First of all, this is one of the best stories I have read in a book, novel or comic. The scenario starts very conventionally and slowly drives you into directions that will keep you guessing until the very end.

Consider this book as an introduction to “Bandes Dessinées”, a very important part of French culture that children and adults enjoy throughout their life. “Bande dessinées” (usually referred to as “BD” in France) literally means “drawn strip” but “comic strip” is close enough. However, it’s very different from the comic strips that you are used to if you live in the US.

Not only are the BD’s a very fertile ground for countless artists but writers sometimes dedicate their entire career to BD’s over novels. That’s how strong the phenomenon is in France.

So what makes this book so special?

First of all, the story is from Jean Van Hamme, one of the most inventive story writers that I’ve ever had the pleasure to read. To me, he sits right there with the likes of Alastair Reynolds, Peter Hamilton, J.K. Rowling, Robert Ludlum and Dan Simmons. You will find him as the prolific author of many other series, but I find this one to be really his masterpiece.

“The Master of the Mountains” is part of the Thorgal series. It’s book number fifteen in the series, but since very few of them were translated in English, it has a different number in English. Fortunately, you don’t need to have read the previous books to enjoy this particular book, but it’s an exception more than a rule: Van Hamme is the master of plots that span over dozens of books and not only does Thorgal deliver compelling and imaginative stories, it also hinges over a common story arc that is slowly revealed book after book. This is not your standard viking war story.

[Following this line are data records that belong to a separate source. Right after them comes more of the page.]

-- ==== Sys2Proof/Laws/BalanceEvents.lean ====
section
/-! SUPPORT. The balance of a running PIN (R87) under the flash reader, SELF-CHECK, the pin requests, the resets, the choice, answers and
writes. -/

namespace Sys2Proof.Machine

set_option Elab.async false

open Sys2Proof.Safety

/-! ## The flash reader -/

/-- The idle reader starts the fill of a queued entry in a line that is not FILLING (R81). -/
theorem Held.startFill {s : State} (h : Held s) (hr : s.reader = .idle) {e : FillEntry} (he : e ∈ s.bc.fills) (l : LineId) :
    Held (Machine.startFill e l s) := by
  have hno : ∀ (m : LineId) i b d, s.bc.lines[m] ≠ .filling i b d := by
    intro m i b d hx
    obtain ⟨f, hf, _⟩ := h.one m i b d hx
    rw [hr] at hf; cases hf
  have h0 : inFlightPins s = 0 := by unfold inFlightPins; rw [hr]
  have hc : (s.bc.fills.erase e).countP FillEntry.pin + (if e.pin then 1 else 0) = s.bc.fills.countP FillEntry.pin := by
    have hp := List.perm_cons_erase he
    rw [hp.countP_eq, List.countP_cons]
  have hne : ∀ x ∈ s.bc.fills.erase e, ¬ (x.img = e.img ∧ x.blk = e.blk) := by
    intro x hx
    have hd : (e :: s.bc.fills.erase e).Pairwise (fun e f => ¬ (e.img = f.img ∧ e.blk = f.blk)) :=
      (List.perm_cons_erase he).pairwise h.distinct (fun hx hy => hx ⟨hy.1.symm, hy.2.symm⟩)
    exact fun hy => (List.pairwise_cons.mp hd).1 x hx ⟨hy.1.symm, hy.2.symm⟩
  unfold Machine.startFill
  refine Held.placeWaiting ⟨?_, ?_, ?_, ?_⟩
  · intro m i b d hx
    by_cases hm : m = l
    · subst hm
      simp only [updBc, set_same] at hx
      cases hx
      exact ⟨_, rfl, rfl, rfl, rfl⟩
    · simp only [updBc, set_other _ hm] at hx
      exact absurd hx (hno m i b d)
  · exact List.Pairwise.sublist List.erase_sublist h.distinct
  · intro i w hw
    obtain ⟨b1, b2, b3, b4, b5⟩ := h.runs i w hw
    refine ⟨?_, b2, b3, ?_, ?_⟩
    · show w.length + (s.bc.fills.erase e).countP FillEntry.pin + (if e.pin then 1 else 0) = s.bc.reservation
      omega
    · intro x hx; exact b4 x (List.mem_of_mem_erase hx)
    · intro f hf hp
      cases hf
      obtain ⟨c1, c2⟩ := b4 e he hp
      refine ⟨c1, c2, ?_, ?_⟩
      · simp only [updBc, set_same]; rw [← c1]
      · intro x hx hxp hxe
        exact hne x hx ⟨(b4 x (List.mem_of_mem_erase hx) hxp).1.trans c1.symm, hxe⟩
  · intro hn
    obtain ⟨a, b, c⟩ := h.rests hn
    refine ⟨?_, ?_, c⟩
    · show (s.bc.fills.erase e).countP FillEntry.pin = 0; omega
    · show (if e.pin then 1 else 0) = 0; omega

theorem nextFill_mem {l : List FillEntry} {e : FillEntry} (h : nextFill l = some e) : e ∈ l := by
  induction l generalizing e with
  | nil => cases h
  | cons a as ih =>
    unfold nextFill at h
    split at h
    · next f hf =>
      split at h
      · cases h; exact List.mem_cons_of_mem _ (ih hf)
      · cases h; exact List.mem_cons_self
    · cases h; exact List.mem_cons_self

/-- A reader that runs no fill becomes another that runs none. -/
theorem Held.other {s t : State} (h : Held s) (hs : ∀ f, s.reader ≠ .fill f) (ht : ∀ f, t.reader ≠ .fill f) (hb : t.bc = s.bc)
    (hc : t.catSt = s.catSt) (hp : t.pinOf = s.pinOf) : Held t := by
  refine h.congr (Prod.ext ?_ hp)
  have hn : ∀ r : Reader, (∀ f, r ≠ .fill f) → r.mark = none := by
    intro r hr; cases r with
    | fill f => exact absurd rfl (hr f)
    | _ => rfl
  show t.marks = s.marks
  unfold State.marks; rw [hb, hc, hn _ hs, hn _ ht]

theorem Held.startLong {s : State} (h : Held s) (hr : s.reader = .idle) : Held (Machine.startLong s) := by
  have hs : ∀ f, s.reader ≠ .fill f := by rw [hr]; intro f; simp
  unfold Machine.startLong
  split
  · exact h
  · next l hl =>
    split
    case h_5 => exact h
    case h_6 => exact h
    case h_7 => exact h
    case h_8 => exact h
    case h_9 => exact h
    all_goals
      next hj =>
        refine h.other hs (by intro f; simp) rfl rfl ?_
        obtain ⟨o, j⟩ := l
        cases hj
        simp [State.pinOf, hl]

theorem Held.startWork {s : State} (h : Held s) (hr : s.reader = .idle) : Held (Machine.startWork s) := by
  unfold Machine.startWork
  split
  · exact h.startLong hr
  · next e he =>
    split
    · exact h.startFill hr (nextFill_mem he) _
    · exact h

/-- The fill in flight ends, its line no longer FILLING, where it does not carry pin-on-complete. -/
theorem Held.filled {s t : State} (h : Held s) {f : Fill} (hr : s.reader = .fill f) (hp : f.pin = false) {x : Line}
    (hx : ∀ i b d, x ≠ .filling i b d) (hl : t.bc.lines = s.bc.lines.set f.line x) (hq : t.bc.fills = s.bc.fills)
    (hv : t.bc.reservation = s.bc.reservation) (ht : t.reader = .idle) (hc : t.catSt = s.catSt) (hm : t.pinOf = s.pinOf) : Held t := by
  have h0 : inFlightPins s = 0 := by unfold inFlightPins; rw [hr]; simp [hp]
  have h1 : inFlightPins t = 0 := by unfold inFlightPins; rw [ht]
  refine ⟨?_, by unfold Distinct; rw [hq]; exact h.distinct, ?_, ?_⟩
  · intro l i b d hy
    exfalso
    by_cases hl' : l = f.line
    · subst hl'
      simp only [hl, set_same] at hy; exact hx _ _ _ hy
    · simp only [hl, set_other _ hl'] at hy
      obtain ⟨g, hg, e, _⟩ := h.one l i b d hy
      rw [hr] at hg; cases hg; exact hl' e.symm
  · intro i w hw
    obtain ⟨b1, b2, b3, b4, b5⟩ := h.runs i w (hm ▸ hw)
    refine ⟨by rw [hq, hv, h1]; rw [h0] at b1; exact b1, b2, by rw [hc]; exact b3, by rw [hq]; exact b4, ?_⟩
    intro g hg; rw [ht] at hg; cases hg
  · intro hn
    obtain ⟨a, b, c⟩ := h.rests (hm ▸ hn)
    exact ⟨by rw [hq]; exact a, h1, by rw [hv]; exact c⟩

/-- The fill in flight ends and gives back its block, where it carries the pin of the running PIN. -/
theorem Held.landed {s t : State} (h : Held s) {f : Fill} (hr : s.reader = .fill f) (hp : f.pin = true) {i : ImageId} {w : List Nat}
    (hw : s.pinOf = some (i, w)) {x : Line} (hx : ∀ i b d, x ≠ .filling i b d) (hl : t.bc.lines = s.bc.lines.set f.line x)
    (hq : t.bc.fills = s.bc.fills) (hv : t.bc.reservation + 1 = s.bc.reservation) (ht : t.reader = .idle) (hc : t.catSt = s.catSt) : Pins i w t := by
  have h0 : inFlightPins s = 1 := by unfold inFlightPins; rw [hr]; simp [hp]
  have h1 : inFlightPins t = 0 := by unfold inFlightPins; rw [ht]
  refine ⟨?_, by unfold Distinct; rw [hq]; exact h.distinct, ?_⟩
  · intro l i b d hy
    exfalso
    by_cases hl' : l = f.line
    · subst hl'
      simp only [hl, set_same] at hy; exact hx _ _ _ hy
    · simp only [hl, set_other _ hl'] at hy
      obtain ⟨g, hg, e, _⟩ := h.one l i b d hy
      rw [hr] at hg; cases hg; exact hl' e.symm
  · obtain ⟨b1, b2, b3, b4, b5⟩ := h.runs i w hw
    refine ⟨by rw [hq, h1]; rw [h0] at b1; omega, b2, by rw [hc]; exact b3, by rw [hq]; exact b4, ?_⟩
    intro g hg; rw [ht] at hg; cases hg

theorem requires_pin {s : State} (h : Held s) {f : Fill} (hr : s.reader = .fill f) (hp : f.pin = true) :
    ∃ w, s.pinOf = some (f.img, w) ∧ f.blk ∉ w ∧ 1 ≤ s.bc.reservation ∧ s.catSt[f.img].bad = false ∧ s.bc.lines[f.line] = .filling f.img f.blk false ∧
      ∀ e ∈ s.bc.fills, e.pin = true → e.blk ≠ f.blk := by
  cases hw : s.pinOf with
  | none => have := (h.rests hw).2.1; unfold inFlightPins at this; rw [hr] at this; simp [hp] at this
  | some p =>
    obtain ⟨b1, b2, b3, b4, b5⟩ := h.runs p.1 p.2 hw
    obtain ⟨c1, c2, c3, c4⟩ := b5 f hr hp
    have h0 : inFlightPins s = 1 := by unfold inFlightPins; rw [hr]; simp [hp]
    obtain ⟨j, w⟩ := p
    obtain rfl : f.img = j := c1
    exact ⟨w, rfl, c2, by omega, b3, c3, c4⟩

/-- A fill that ends with its line EMPTY and carries no pin-on-complete (R82, R85). -/
theorem Held.fillEmpty {s : State} (h : Held s) {f : Fill} (hr : s.reader = .fill f) (hp : f.pin = false) :
    Held (Machine.fillEmpty f s) := by
  unfold Machine.fillEmpty
  refine Held.requestAll ?_
  exact h.filled hr hp (x := .empty) (by simp) rfl rfl rfl rfl rfl rfl

/-- A fill that lands (R82, R87). -/
theorem Held.fillValid {s : State} (h : Held s) {f : Fill} (hr : s.reader = .fill f) (d : List Byte) : Held (Machine.fillValid f d s) := by
  unfold Machine.fillValid
  refine Held.requestAll ?_
  cases hp : f.pin with
  | false =>
    rw [if_neg (by simp)]
    exact h.filled hr hp (x := .valid f.img f.blk false d) (by simp) rfl rfl rfl rfl rfl rfl
  | true =>
    rw [if_pos rfl]
    obtain ⟨w, hw, _, hres, _⟩ := requires_pin h hr hp
    have hl : pinLine f.line (updBc (fun c => { c with lines := c.lines.set f.line (.valid f.img f.blk false d), recency := landing f c.recency }) (idleReader s)) =
        { s with reader := .idle, bc := { s.bc with
          lines := s.bc.lines.set f.line (.valid f.img f.blk true d), recency := landing f s.bc.recency, reservation := s.bc.reservation - 1 } } := by
      unfold pinLine
      simp only [updBc, idleReader, set_same, spendPin, setLine, set_set]
    rw [hl]
    refine Pins.done (i := f.img) (w := w) ?_ hw
    exact h.landed hr hp hw (x := .valid f.img f.blk true d) (by simp) rfl rfl (Nat.sub_add_cancel hres) rfl rfl

/-- A failed leftover fill gives the block of a PIN back (R93, log entry 15). -/
theorem Held.leftoverFailed {s : State} (h : Held s) {f : Fill} (hr : s.reader = .fill f) : Held (Machine.leftoverFailed f s) := by
  unfold Machine.leftoverFailed returnPin
  refine Held.requestAll ?_
  cases hp : f.pin with
  | false =>
    rw [if_neg (by simp)]
    exact h.filled hr hp (x := .empty) (by simp) rfl rfl rfl rfl rfl rfl
  | true =>
    rw [if_pos rfl]
    refine Held.placeWaiting ?_
    obtain ⟨w, hw, hbw, hres, hbad, hline, hne⟩ := requires_pin h hr hp
    have hw' : (emptyLine f.line (idleReader s)).pinOf = some (f.img, w) := hw
    have hpw : pinWaiting (emptyLine f.line (idleReader s)) = w := by rw [pinWaiting_pinOf, hw']; rfl
    rw [hpw]
    obtain ⟨b1, b2, b3, b4, b5⟩ := h.runs _ _ hw
    have h0 : inFlightPins s = 1 := by unfold inFlightPins; rw [hr]; simp [hp]
    have hmem : ∀ b, b ∈ w.filter (fun b => decide (b < f.blk)) ++ f.blk :: w.filter (fun b => decide (f.blk < b)) ↔ b ∈ w ∨ b = f.blk := by
      intro b
      simp only [List.mem_append, List.mem_cons, List.mem_filter, decide_eq_true_eq]
      constructor
      · rintro (h | rfl | h)
        · exact .inl h.1
        · exact .inr rfl
        · exact .inl h.1
      · rintro (h | rfl)
        · rcases Nat.lt_trichotomy b f.blk with hb | hb | hb
          · exact .inl ⟨h, hb⟩
          · exact .inr (.inl hb)
          · exact .inr (.inr ⟨h, hb⟩)
        · exact .inr (.inl rfl)
    have hlen : (w.filter (fun b => decide (b < f.blk)) ++ f.blk :: w.filter (fun b => decide (f.blk < b))).length = w.length + 1 := by
      have : ∀ w : List Nat, f.blk ∉ w → (w.filter (fun b => decide (b < f.blk))).length + (w.filter (fun b => decide (f.blk < b))).length = w.length := by
        intro w
        induction w with
        | nil => intro _; rfl
        | cons a w ih =>
          intro hn
          simp only [List.mem_cons, not_or] at hn
          have := ih hn.2
          rcases Nat.lt_or_gt_of_ne hn.1 with hb | hb
          · rw [List.filter_cons_of_neg (by simpa using Nat.le_of_lt hb), List.filter_cons_of_pos (by simpa using hb)]; simp; omega
          · rw [List.filter_cons_of_pos (by simpa using hb), List.filter_cons_of_neg (by simpa using Nat.le_of_lt hb)]; simp; omega
      have := this w hbw
      simp; omega
    refine Pins.held ?_ (setWaiting_pinOf hw' _)
    refine Pins.congr ?_ (setWaiting_marks _ _)
    have hone : OneFilling (emptyLine f.line (idleReader s)) := by
      intro l i b d hy
      exfalso
      by_cases hl' : l = f.line
      · subst hl'; simp only [emptyLine, updBc, idleReader, set_same] at hy; cases hy
      · simp only [emptyLine, updBc, idleReader, set_other _ hl'] at hy
        obtain ⟨g, hg, e, _⟩ := h.one l i b d hy
        rw [hr] at hg; cases hg; exact hl' e.symm
    refine ⟨hone, h.distinct, ?_, ?_, b3, ?_, ?_⟩
    · rw [hlen]
      show w.length + 1 + s.bc.fills.countP FillEntry.pin + 0 = s.bc.reservation
      omega
    · rw [List.pairwise_append, List.pairwise_cons]
      refine ⟨b2.filter _, ⟨?_, b2.filter _⟩, ?_⟩
      · intro b hb; simpa using (List.mem_filter.mp hb).2
      · intro a ha b hb
        have ha' : a < f.blk := by simpa using (List.mem_filter.mp ha).2
        rcases List.mem_cons.mp hb with rfl | hb
        · exact ha'
        · have : f.blk < b := by simpa using (List.mem_filter.mp hb).2
          omega
    · intro e he hpe
      obtain ⟨c1, c2⟩ := b4 e he hpe
      exact ⟨c1, fun hx => ((hmem e.blk).mp hx).elim c2 (hne e he hpe)⟩
    · intro g hg; cases hg

/-- A second failed read (R84). -/
theorem Held.fillBad {s : State} (h : Held s) {f : Fill} (hr : s.reader = .fill f) : Held (Machine.fillBad f s) := by
  unfold Machine.fillBad
  have hd : Distinct (emptyLine f.line (idleReader s)) := h.distinct
  refine Held.requestAll (held_markBad (s := emptyLine f.line (idleReader s)) (i := f.img) ?_ hd ?_)
  · intro l i b d hy
    exfalso
    by_cases hl' : l = f.line
    · subst hl'; simp only [emptyLine, updBc, idleReader, set_same] at hy; cases hy
    · simp only [emptyLine, updBc, idleReader, set_other _ hl'] at hy
      obtain ⟨g, hg, e, _⟩ := h.one l i b d hy
      rw [hr] at hg; cases hg; exact hl' e.symm
  · intro hi
    have hp : f.pin = false := by
      rw [← Bool.not_eq_true]; intro hp
      obtain ⟨w, hw, _⟩ := requires_pin h hr hp
      apply hi
      rw [pinImage_pinOf]; rw [show (emptyLine f.line (idleReader s)).pinOf = some (f.img, w) from hw]; rfl
    exact h.filled hr hp (x := .empty) (by simp) rfl rfl rfl rfl rfl rfl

I’m going to resist the urge of dropping even the slightest hint about what “The Master of the Mountain” is about. The less you know about it when you turn to the first page, the more you’ll enjoy it.

Once you’re done with this book, I am betting that your appetite will be whetted and you will want to know more about Thorgal, French bandes dessinées and, hopefully, French language itself. Maybe you will be tempted to buy the French version of this album, even though it’s a bit more expensive ($25) and start learning French by comparing the two side by side.

Once you are done with Thorgal (there are 31 books so far, the next one will be out in November), you will probably want to start looking at the XIII series, that Van Hamme authored as well, and which tells the tale of someone who wakes up one day having forgotten everything about his past and trying to piece it together with the only piece of information that he has: the number “XIII” tatooed on his neck (if this sounds familiar to you, it does use the same premise as the Bourne series, but it quickly goes into very different territory).